County Commission turns down homes under airport flight path
Thursday, Feb. 6, 2003 | 11:07 a.m.
A 304-unit residential development that was opposed by government agencies and helped prompt a push for the reform of Clark County's master-planning land-use process was thrown out Wednesday by the Clark County Commission.
In a reconsideration requested by Commissioner Yvonne Atkinson Gates, the commission voted 5-2 to strip the zone change granted in December for the Woodside Homes project on 30 acres off Sunset Road and the Tenaya Way alignment. The approval was widely lampooned because it put the residential development directly under the flight path of jets leaving McCarran International Airport.
The Clark County School District, airport staff, county planning staff and Spring Valley Town Advisory Board had all recommended denial of the project. The Clark County Planning Commission, an advisory board, had recommended approval.
Attorney Chris Kaempfer, representing the developer, argued that the project was near other residential projects that have received approval from the County Commission. He said the project would have satisfied "a dire need for housing, and especially entry-level housing" in the Las Vegas market.
But Carolyn Edwards, a community activist and a volunteer member of the School District's zoning commission, said the project would set a bad precedent and give the district a big problem down the road.
The property for the project, master-planned for commercial or industrial uses, is within the county's cooperative management area, or CMA, where residential uses are discouraged by federal and local law.

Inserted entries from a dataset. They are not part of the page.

-- ==== Sys2Proof/Machine/Dryers.lean ====
section
/-! DEFINITION. The Drying Controller DRC (09 R144 to R154): loading, bed switching, the regeneration heater,
conditions, planning capacity and off-spec. Its requests stand in TrainRequests.lean. -/

namespace Sys2Proof.Machine

def otherBed : Bed → Bed
  | .a => .b
  | .b => .a

def Train.bed (r : Train) : Bed → BedRecord
  | .a => r.bedA
  | .b => r.bedB

def Train.setBed (r : Train) (bed : Bed) (x : BedRecord) : Train :=
  match bed with
  | .a => { r with bedA := x }
  | .b => { r with bedB := x }

/-- The bed in line: the ADSORBING one (09 R150: every configured train has exactly one). -/
def Train.inLine (r : Train) : Bed := if r.bedA.state = .adsorbing then .a else .b

/-- The water one bed can hold, in mg (R144). -/
def TrainConfig.bedLimit (c : TrainConfig) : Nat := c.bedCapacity * 1000000

/-- The switch point in mg (R149). -/
def TrainConfig.switchMg (c : TrainConfig) : Nat := c.bedLimit * c.switchPoint / 100

/-! ### Condition and planning capacity (09 R153) -/

/-- The condition formed from the beds (R153). -/
def Train.formCondition (r : Train) : Condition :=
  let loading := (r.bed r.inLine).loading
  if r.config.bedLimit ≤ loading then .breakthrough
  else if r.config.switchMg ≤ loading ∧ (r.bed (otherBed r.inLine)).state ≠ .ready then .derated
  else .normal

/-- The planning capacity of a train state and a condition (R153). -/
def planningCapacity (c : TrainConfig) (st : TrainState) (cond : Condition) : Nat :=
  match st with
  | .offline => 0
  | .offspec => 0
  | _ =>
    match cond with
    | .normal => c.capacity
    | .derated => c.capacity * c.derate / 100
    | .breakthrough => 0

/-- Form condition and planning capacity of train `t` again, with their alerts and PLU due (R153). -/
def State.formTrain (s : State) (t : Nat) : State :=
  match s.train t with
  | none => s
  | some r =>
    let cond := r.formCondition
    let cap := planningCapacity r.config r.state cond
    let s1 := s.setTrain t (some { r with condition := cond, planCap := cap })
    let s2 :=
      if cond = .derated ∧ r.condition = .normal then s1.raise .trainDerated t
      else if cond = .breakthrough ∧ r.condition ≠ .breakthrough then s1.raise .trainBreakthrough t
      else s1
    if cap = r.planCap then s2 else s2.makePlanDue

/-- The dryer capability (R153). -/
def State.dryerCapability (s : State) : Nat :=
  (s.drc.trains.map (fun r =>
    match r with
    | some r => if r.state = .standby ∨ r.state = .online then r.planCap else 0
    | none => 0)).sum

/-! ### Train states and modes (09 R147) -/

/-- The mode decided for a train state under the plan in force (R147). -/
def trainModeFor (st : TrainState) (plan : Option Dir) : TrainMode :=
  match st with
  | .offline => .offline
  | .standby => .standby
  | .online => .online
  | .offspec => if plan = some .withdraw then .online else .standby

/-- Decide a train's mode; only while RUNNING (R147). -/
def State.decideMode (s : State) (t : Nat) : State :=
  match s.train t with
  | some r => if s.sts.state = .running then s.writeTrainMode t (trainModeFor r.state s.planDir) else s
  | none => s

/-- A train state change: PLU due, the planning capacity formed again; in OFFLINE and STANDBY both off-spec
counts are 0 (R153, R154). -/
def State.changeTrain (s : State) (t : Nat) (r : Train) (st : TrainState) : State :=
  let zero := st = .offline ∨ st = .standby
  let r' := { r with state := st, aboveSpec := if zero then 0 else r.aboveSpec,
                     inSpec := if zero then 0 else r.inSpec }
  ((s.setTrain t (some r')).formTrain t).makePlanDue

/-- A plan completion that is not discarded (R147). -/
def State.trainsPlan (s : State) : State :=
  if s.sts.state = .running then
    let s1 := s.forEach trainNumbers (fun s t =>
      match s.train t with
      | some r =>
        if s.planDir = some .withdraw then
          if r.state = .standby then s.changeTrain t r .online else s
        else if r.state = .online then s.changeTrain t r .standby
        else s
      | none => s)
    s1.forEach trainNumbers State.decideMode
  else s

/-- The station's entry to PARKED or TRIPPED: every ONLINE train enters STANDBY (R147). -/
def State.trainsStop (s : State) : State :=
  s.forEach trainNumbers (fun s t =>
    match s.train t with
    | some r => if r.state = .online then s.changeTrain t r .standby else s
    | none => s)

/-! ### The regeneration heater (09 R150 to R152) -/

/-- The head of the heater queue begins HEATING where the queue is not empty, the heater is free and the
station is not TRIPPED (R150). -/
def State.serveHeater (s : State) : State :=
  match s.drc.queue with
  | [] => s
  | (t, bed) :: rest =>
    if s.drc.heating.isNone ∧ s.sts.state ≠ .tripped then
      match s.train t with
      | none => s
      | some r =>
        let s1 := { s with drc := { s.drc with queue := rest, heating := some (t, bed),
                                               heatingTimer := some (r.config.heatingTime * 60),
                                               rate := r.config.regenRate, volume := 0 } }
        let s2 := s1.setTrain t (some (r.setBed bed { r.bed bed with state := .heating }))
        (s2.writeTrainStep t (.heat bed)).formTrain t
    else s

/-- The beds of train `t` switch (R149), and the heater serves the queue (R150). The bed in line is written, and
its ORDER report offered, before a free heater takes the bed and writes HEAT, although R149 has the bed join the
queue first: the model's choice (log 46). -/
def State.switchBeds (s : State) (t : Nat) (r : Train) : State :=
  let old := r.inLine
  let new := otherBed old
  let r1 := ((r.setBed new { r.bed new with state := .adsorbing }).setBed old
              { r.bed old with state := .spent })
  let s1 := s.setTrain t (some { r1 with remainder := 0 })
  let s2 := { s1 with drc := { s1.drc with queue := s1.drc.queue ++ [(t, old)] } }
  ((s2.writeTrainBed t new).formTrain t).serveHeater

/-- The switch test of train `t` (R149). -/
def State.switchTest (s : State) (t : Nat) : State :=
  match s.train t with
  | some r =>
    if r.config.switchMg ≤ (r.bed r.inLine).loading ∧ (r.bed (otherBed r.inLine)).state = .ready then
      s.switchBeds t r
    else s
  | none => s

/-- A heater or cooling timer of this second event has reached 0 and its expiry has not run (R149, log 22). -/
def State.dryerExpiryDue (s : State) : Bool :=
  (s.drc.heatingTimer == some 0) ||
  s.drc.trains.any (fun r => (r.map (·.cooling)) == some (some 0))

/-- The switch tests of a second event, in train-number order, once its expiries have run (R149). -/
def State.switchTests (s : State) : State :=
  if s.dryerExpiryDue then { s with drc := { s.drc with switchDue := true } }
  else ({ s with drc := { s.drc with switchDue := false } } : State).forEach trainNumbers State.switchTest

/-- After an expiry: the switch tests, if they waited for it (R149, R151). -/
def State.resumeSwitchTests (s : State) : State := if s.drc.switchDue then s.switchTests else s

/-- HEATING_EXPIRY (R151). -/
def stepHeatingExpiry (s : State) : State :=
  if s.drc.heatingTimer = some 0 then
    match s.drc.heating with
    | none => { s with drc := { s.drc with heatingTimer := none } }
    | some (t, bed) =>
      let volume := s.drc.volume
      let s0 := { s with drc := { s.drc with heating := none, heatingTimer := none, rate := 0 } }
      let s1 := s0.modTrain t (fun r =>
        { r.setBed bed { state := .cooling, loading := 0 } with
            cooling := some (r.config.coolingTime * 60)
            lastRegen := some { bed := bed, volume := volume, outcome := .completed } })
      (((s1.writeTrainStep t (.cool bed)).formTrain t).serveHeater).resumeSwitchTests
  else s

/-- The bed of a train that is COOLING becomes READY. -/
def Train.finishCooling (r : Train) : Train :=
  let f (x : BedRecord) : BedRecord := if x.state = .cooling then { x with state := .ready } else x
  { r with bedA := f r.bedA, bedB := f r.bedB, cooling := none }

/-- COOLING_EXPIRY (R151). -/
def stepCoolingExpiry (t : Nat) (s : State) : State :=
  match s.train t with
  | none => s
  | some r =>
    if r.cooling = some 0 then
      (((s.setTrain t (some r.finishCooling)).writeTrainStep t .none).formTrain t).resumeSwitchTests
    else s

/-- A HEATING bed is aborted at the entry to TRIPPED (R152). -/
def State.abortHeating (s : State) : State :=
  match s.drc.heating with
  | none => s
  | some (t, bed) =>
    let volume := s.drc.volume
    let s0 := { s with drc := { s.drc with heating := none, heatingTimer := none, rate := 0,
                                           queue := (t, bed) :: s.drc.queue } }
    let s1 := s0.modTrain t (fun r =>
      { r.setBed bed { r.bed bed with state := .spent } with
          lastRegen := some { bed := bed, volume := volume, outcome := .aborted } })
    (s1.writeTrainStep t .none).formTrain t

/-! ### The second event (09 R148, R151, R154) -/

/-- The flow taken for a train's loading (R148). -/
def State.trainFlow (s : State) (t : Nat) (r : Train) : Nat :=
  let p := s.point (trainFlowPoint t)
  if p.usable then p.value else if (s.trainOrder t).1 = .online then r.config.capacity else 0

/-- The water removed, in mg per sm³ (R148). -/
def State.waterRemoved (s : State) (t : Nat) (r : Train) : Nat :=
  let i := s.point (inletPoint t)
  let o := s.point (outletPoint t)
  (if i.usable then i.value else r.config.designInlet) - (if o.usable then o.value else r.config.outletSpec)

/-- The loading of the bed in line for one second (R148). A loading that comes exactly to its limit keeps its
remainder; only one that would pass it saturates with remainder 0: the model's choice (log 42). -/
def Train.addWater (r : Train) (flow water : Nat) : Train :=
  let bed := r.inLine
  let sum := flow * water + r.remainder
  let loading := (r.bed bed).loading + sum / 3600
  if r.config.bedLimit < loading then
    { r.setBed bed { r.bed bed with loading := r.config.bedLimit } with remainder := 0 }
  else { r.setBed bed { r.bed bed with loading := loading } with remainder := sum % 3600 }

/-- The off-spec counters for one second (R154). -/
def State.countOffspec (s : State) (t : Nat) (r : Train) : Train :=
  let o := s.point (outletPoint t)
  match r.state with
  | .online =>
    { r with aboveSpec := if o.usable && decide (r.config.outletSpec < o.value) then r.aboveSpec + 1 else 0 }
  | .offspec =>
    { r with inSpec := if o.usable && decide (o.value ≤ r.config.outletSpec) then r.inSpec + 1 else 0 }
  | _ => { r with aboveSpec := 0, inSpec := 0 }

/-- Loading, off-spec count and cooling timer of one train for the ended second (R148, R151, R154). The
condition is formed from the new loading before a cooling expiry of the same second event (R153): the model's
choice (log 44). -/
def State.trainSecond (s : State) (t : Nat) : State :=
  match s.train t with
  | none => s
  | some r =>
    let r1 := s.countOffspec t (r.addWater (s.trainFlow t r) (s.waterRemoved t r))
    (s.setTrain t (some { r1 with cooling := tick r1.cooling })).formTrain t

/-- The regeneration gas of the ended second, added before any timer is decreased (R151). -/
def State.regenSecond (s : State) : State :=
  { s with drc := { s.drc with volume := s.drc.volume + (s.drc.rate + s.drc.gasRemainder) / 3600,
                               gasRemainder := (s.drc.rate + s.drc.gasRemainder) % 3600,
                               heatingTimer := tick s.drc.heatingTimer } }

/-- DRC's second event: loading, regeneration gas, timers, off-spec counts, then the switch tests once the
expiries of the event have run (R148 to R151, R154). R149 orders the switch tests; that the work before them takes
train 1 first too, with its alerts, is the model's choice (log 4). No train is configured while BLANK. -/
def State.dryerSecond (s : State) : State :=
  ((s.forEach trainNumbers State.trainSecond).regenSecond).switchTests

/-- OFFSPEC_ENTRY (R154). -/
def stepOffspecEntry (t : Nat) (s : State) : State :=
  match s.train t with
  | none => s
  | some r =>
    if r.state = .online ∧ r.config.offspecDelay ≤ r.aboveSpec then
      ((s.changeTrain t { r with aboveSpec := 0 } .offspec).raise .trainOffspec t).decideMode t
    else s

/-- OFFSPEC_RECOVERY (R154). -/
def stepOffspecRecovery (t : Nat) (s : State) : State :=
  match s.train t with
  | none => s
  | some r =>
    if r.state = .offspec ∧ r.config.offspecDelay ≤ r.inSpec then
      let st := if s.sts.state = .running ∧ s.planDir = some .withdraw then TrainState.online else .standby
      (s.changeTrain t { r with inSpec := 0 } st).decideMode t
    else s

end Sys2Proof.Machine
end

The School District, Edwards said, is prohibited from building a new school in the area. Furthermore, the School District had given up land that it could once have used to build schools on. District officials have said it would cost millions to go back to build schools in an area that by agreement was supposed to have few residents.

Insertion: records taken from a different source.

-- ==== Sys2Proof/Machine/Accounts.lean ====
section
/-! DEFINITION. The account table ACT (04 R47 to R65): imbalances, counters, the transfer list, and the
requests CONFIGURE SHIPPER, LOAD BALANCE, TRANSFER and ACCOUNT QUERY. -/

namespace Sys2Proof.Machine

/-- The largest inventory, in kWh (04 R49). -/
def maxInventory : Nat := 2 ^ 47 - 1

/-- Shipper 0, or above P (R47). -/
def State.noShipper (s : State) (n : Nat) : Bool := n == 0 || decide (s.shippers < n)

/-- The account of shipper `n`; the VACANT record where there is none. -/
def State.accountOf (s : State) (n : Nat) : Account := (s.account n).getD Account.vacant

/-! ### Imbalance and counters (R56, R57) -/

/-- A signed value held within plus or minus a limit. -/
def holdWithin (limit : Nat) (x : Int) : Int :=
  if (limit : Int) < x then limit else if x < -(limit : Int) then -(limit : Int) else x

/-- An imbalance changed by `delta`, with the saturated mark; the Bool says whether it saturated (R56). -/
def Account.moveImbalance (a : Account) (delta : Int) : Account × Bool :=
  let x := a.imbalance + delta
  let held := holdWithin a.rights.imbalanceLimit x
  ({ a with imbalance := held, saturated := a.saturated || held != x }, held != x)

/-- A throughput counter grown, with its epoch at a wrap (R57). -/
def Counter.grow (c : Counter) (n : Nat) : Counter :=
  let sum := c.count + n
  if 2 ^ 32 ≤ sum then { count := sum - 2 ^ 32, epoch := (c.epoch + 1) % 65536 } else { c with count := sum }

/-! ### CONFIGURE SHIPPER (R51 to R54) -/

/-- A transfer names a shipper. -/
def Transfer.names (t : Transfer) (n : Nat) : Bool := t.source == n || t.target == n

/-- CLOSE is carried out only on an idle account (R54). -/
def State.accountIdle (s : State) (n : Nat) : Bool :=
  (s.accountOf n).inventory == 0 && (s.partition n).entries.isEmpty &&
  !s.act.transfers.any (fun t => t.names n)

/-- The checks of CONFIGURE SHIPPER, in order; actions are OPEN 0, SET 1, SUSPEND 2, REACTIVATE 3, CLOSE 4
(R51). -/
def State.shipperRefusal (s : State) (n action : Nat) : Option Result :=
  let st := (s.accountOf n).state
  firstFailure [
    (s.isBlank, .wrongState),
    (s.noShipper n, .noSuch),
    (decide (4 < action), .badRange),
    (action == 0 && st != .vacant, .notIdle),
    (action != 0 && st == .vacant, .noSuch),
    (action == 4 && !s.accountIdle n, .notIdle)]

/-- OPEN (R52). -/
def State.openAccount (s : State) (n : Nat) (r : Rights) : State :=
  (s.setAccount n { Account.vacant with state := .active, rights := appliedRights r }).makePlanDue

/-- SET, with the imbalance brought within a lowered limit (R52, R56). -/
def State.setRights (s : State) (n : Nat) (r : Rights) : State :=
  let a := { s.accountOf n with rights := appliedRights r }
  let (a', sat) := a.moveImbalance 0
  let s1 := s.setAccount n a'
  if sat then s1.raise .imbalanceSaturated n else s1

/-- SUSPEND and REACTIVATE: PLU is due where the state changes (R51, R53). -/
def State.setAccountState (s : State) (n : Nat) (st : AccountState) : State :=
  let a := s.accountOf n
  if a.state = st then s else (s.setAccount n { a with state := st }).makePlanDue

/-- An evaluation in flight writes no confirmation to a shipper closed since its begin (06 R97). -/
def State.forgetShipper (s : State) (n : Nat) : State :=
  match s.plu.eval with
  | some e =>
    match nth e.shippers n with
    | some x => { s with plu := { s.plu with
        eval := some { e with shippers := setNth e.shippers n { x with writable := false } } } }
    | none => s
  | none => s

/-- CLOSE, carried out (R54). -/
def State.closeAccount (s : State) (n : Nat) : State :=
  ((s.setAccount n Account.vacant).forgetShipper n).makePlanDue

/-- The effect of an accepted CONFIGURE SHIPPER (R51). -/
def State.shipperAction (s : State) (n action : Nat) (r : Rights) : State × Result :=
  let changed :=
    if action = 0 then s.openAccount n r
    else if action = 1 then s.setRights n r
    else if action = 2 then s.setAccountState n .suspended
    else if action = 3 then s.setAccountState n .active
    else s.closeAccount n
  (changed.makeSnapshotDue, acceptedResult (decide (action ≤ 1) && appliedRights r != r))

def rightsItems (r : Rights) : List Item :=
  [.u64 r.space, .u32 r.injection, .u32 r.withdrawal, .u32 r.imbalanceLimit]

/-- CONFIGURE SHIPPER (R51). -/
def State.configureShipper (s : State) (n action : Nat) (r : Rights) : Answer :=
  answerBy s (s.shipperRefusal n action) (s.shipperAction n action r) (fun s =>
    .u8 n :: .u8 (accountCode (s.accountOf n).state) :: rightsItems (s.accountOf n).rights)

/-! ### LOAD BALANCE (R55) -/

def State.loadRefusal (s : State) (n inventory : Nat) : Option Result :=
  firstFailure [
    (s.isBlank, .wrongState),
    (s.sts.state != .parked, .wrongState),
    (s.noShipper n || (s.accountOf n).state == .vacant, .noSuch),
    (decide (maxInventory < inventory), .badRange)]

/-- The effect of an accepted LOAD BALANCE. -/
def State.loadInventory (s : State) (n inventory : Nat) : State :=
  let a := s.accountOf n
  let d : Int := (inventory : Int) - (a.inventory : Int)
  let s1 := s.setAccount n { a with inventory := inventory }
  let s2 := { s1 with act := { s1.act with station := s1.act.station - d } }
  let s3 := if a.rights.space < inventory then s2.raise .shipperOverSpace n else s2
  s3.makeSnapshotDue

/-- LOAD BALANCE (R55). -/
def State.loadBalance (s : State) (n inventory : Nat) : Answer :=
  answerBy s (s.loadRefusal n inventory) (s.loadInventory n inventory, .ok) (fun s' =>
    [.u8 n, .u64 (s.accountOf n).inventory, .u64 (s'.accountOf n).inventory, .i64 s'.act.station])

/-! ### TRANSFER (R62, R63) -/

/-- The end of the next gas day (05 R71). -/
def State.nextDayEnd (s : State) : Nat :=
  if s.clk.gasDay = 65535 then 1572863 else s.clk.gasDay * 24 + 47

/-- An hour operand beyond every hour number (log 11). -/
def hourOutside (h : Nat) : Bool := decide (hourCount ≤ h)

def State.transferRefusal (s : State) (source target amount hour : Nat) : Option Result :=
  firstFailure [
    (s.isBlank, .wrongState),
    (!s.clk.valid, .wrongState),
    (s.noShipper source || s.noShipper target, .noSuch),
    (source == target, .badRange),
    (amount == 0 || decide (1000000000 < amount), .badRange),
    (!hourOutside hour && hourBefore hour s.currentHour, .tooLate),
    (hourOutside hour || hourAfter hour s.nextDayEnd, .badRange),
    ((s.accountOf source).state == .vacant || (s.accountOf target).state == .vacant, .noSuch),
    (decide (16 ≤ s.act.transfers.length), .storeFull)]

/-- How many entries stand before a transfer that is inserted: those up to the last one with an equal or earlier
effective hour (R62). Entries kept over a reset may lie half of all hours back, where a later entry stands before an
earlier one (01 R2), so the count does not end at the first later entry. -/
def entriesBefore (t : Transfer) : List Transfer → Nat
  | [] => 0
  | x :: xs => if (x :: xs).any (fun y => hourAtOrBefore y.hour t.hour) then entriesBefore t xs + 1 else 0

/-- Insert after every entry with an equal or earlier effective hour (R62). -/
def insertTransfer (t : Transfer) (list : List Transfer) : List Transfer :=
  list.take (entriesBefore t list) ++ t :: list.drop (entriesBefore t list)

/-- The position, from 1, at which a transfer is inserted (R63). -/
def insertPosition (t : Transfer) (list : List Transfer) : Nat := entriesBefore t list + 1

/-- TRANSFER (R63). -/
def State.requestTransfer (s : State) (source target amount hour : Nat) : Answer :=
  let t : Transfer := { source := source, target := target, amount := amount, hour := hour }
  match s.transferRefusal source target amount hour with
  | some r => { state := s, result := r, items := [.u8 0, .u8 s.act.transfers.length] }
  | none =>
    let list := insertTransfer t s.act.transfers
    { state := ({ s with act := { s.act with transfers := list } } : State).makeSnapshotDue
      result := .ok
      items := [.u8 (insertPosition t s.act.transfers), .u8 list.length] }

/-! ### ACCOUNT QUERY (R64) -/

def confItems (c : Confirmation) : List Item :=
  [.u32 c.hour, .u8 (dirLastCode c.dir), .u32 c.nominated, .u32 c.confirmed, .u8 (confCode c.state)]

/-- Every field of an allocation line in R60's order. R60 states no range for the use share; it takes 8 bytes as
the line's other quantities do: the model's choice (log 12). -/
def lineItems (l : AllocLine) : List Item :=
  [.u32 l.hour, .i64 l.confirmed, .i64 l.deviationShare, .u64 l.useShare, .i64 l.guardAdjustment,
   .i64 l.allocated, .i64 l.transferNet]

/-- The line of zeros (11 R172: an absent part is zero). -/
def AllocLine.zero : AllocLine := ⟨0, 0, 0, 0, 0, 0, 0⟩

def zeroConfItems : List Item := [.u32 0, .u8 0, .u32 0, .u32 0, .u8 0]

def transferItems (t : Transfer) : List Item := [.u8 t.source, .u8 t.target, .u32 t.amount, .u32 t.hour]

/-- Every field of the record of R47, in its order. -/
def accountItems (a : Account) : List Item :=
  .u8 (accountCode a.state) :: rightsItems a.rights ++
  [.u64 a.inventory, .i64 a.imbalance, .u8 (markCode a.saturated),
   .u32 a.injected.count, .u32 a.withdrawn.count, .u32 a.useCharged.count,
   .u16 a.injected.epoch, .u16 a.withdrawn.epoch, .u16 a.useCharged.epoch, .u16 a.overruns] ++
  optionalItems (a.current.map confItems) zeroConfItems ++
  optionalItems (a.next.map confItems) zeroConfItems ++
  optionalItems (a.line.map lineItems) (lineItems AllocLine.zero)

/-- The reply of shipper `n`'s account. -/
def State.accountReply (s : State) (n : Nat) : List Item :=
  accountItems (s.accountOf n) ++ [.u8 (s.act.transfers.filter (fun t => t.names n)).length]

/-- The saturated mark cleared by the clear option (R64). -/
def State.clearSaturated (s : State) (n : Nat) : State :=
  s.setAccount n { s.accountOf n with saturated := false }

/-- ACCOUNT QUERY (R64). -/
def State.accountQuery (s : State) (n : Nat) (clear : Bool) : Answer :=
  if n = 0 then
    { state := s, result := .ok, items := .i64 s.act.station :: listItems transferItems s.act.transfers }
  else if s.shippers < n then { state := s, result := .noSuch, items := s.accountReply n }
  else { state := if clear then s.clearSaturated n else s, result := .ok, items := s.accountReply n }

end Sys2Proof.Machine
end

"If we build high-density housing in the CMA, all of those children will be bused," she said.
Commissioner Bruce Woodbury, who represents the area and has fought for greater adherence to existing master plans, introduced the motion to deny the developer's zoning request.
He did not have universal support from his colleagues. Commission Chairwoman Mary Kincaid-Chauncey and Commissioner Myrna Williams echoed Kaempfer's argument that other residential development exists nearby.
But Aviation Department Director Randy Walker said the airport has consistently opposed residential proposals in the area since the master plan, approved in 1998, has been in place.
"People do not understand until they live under these flight patterns what it is like," Walker said.
The development also would have doomed the airport's plans to develop nearby land for industrial purposes, he said. The airport received thousands of acres throughout the cooperative management area as part of the agreement with the federal government, part of an effort to control noise-related complaints.
Federal rules bar the airport from ever developing the land it owns residentially, Walker noted.
With the overturning of the zoning approved in December, the County Commission, including new members Rory Reid and Mark James, has set a precedent for stronger adherence to existing master plans. Later this month and next month the commission considers ordinances that would make master plans impossible to change for two years after adoption and more difficult to modify after that time.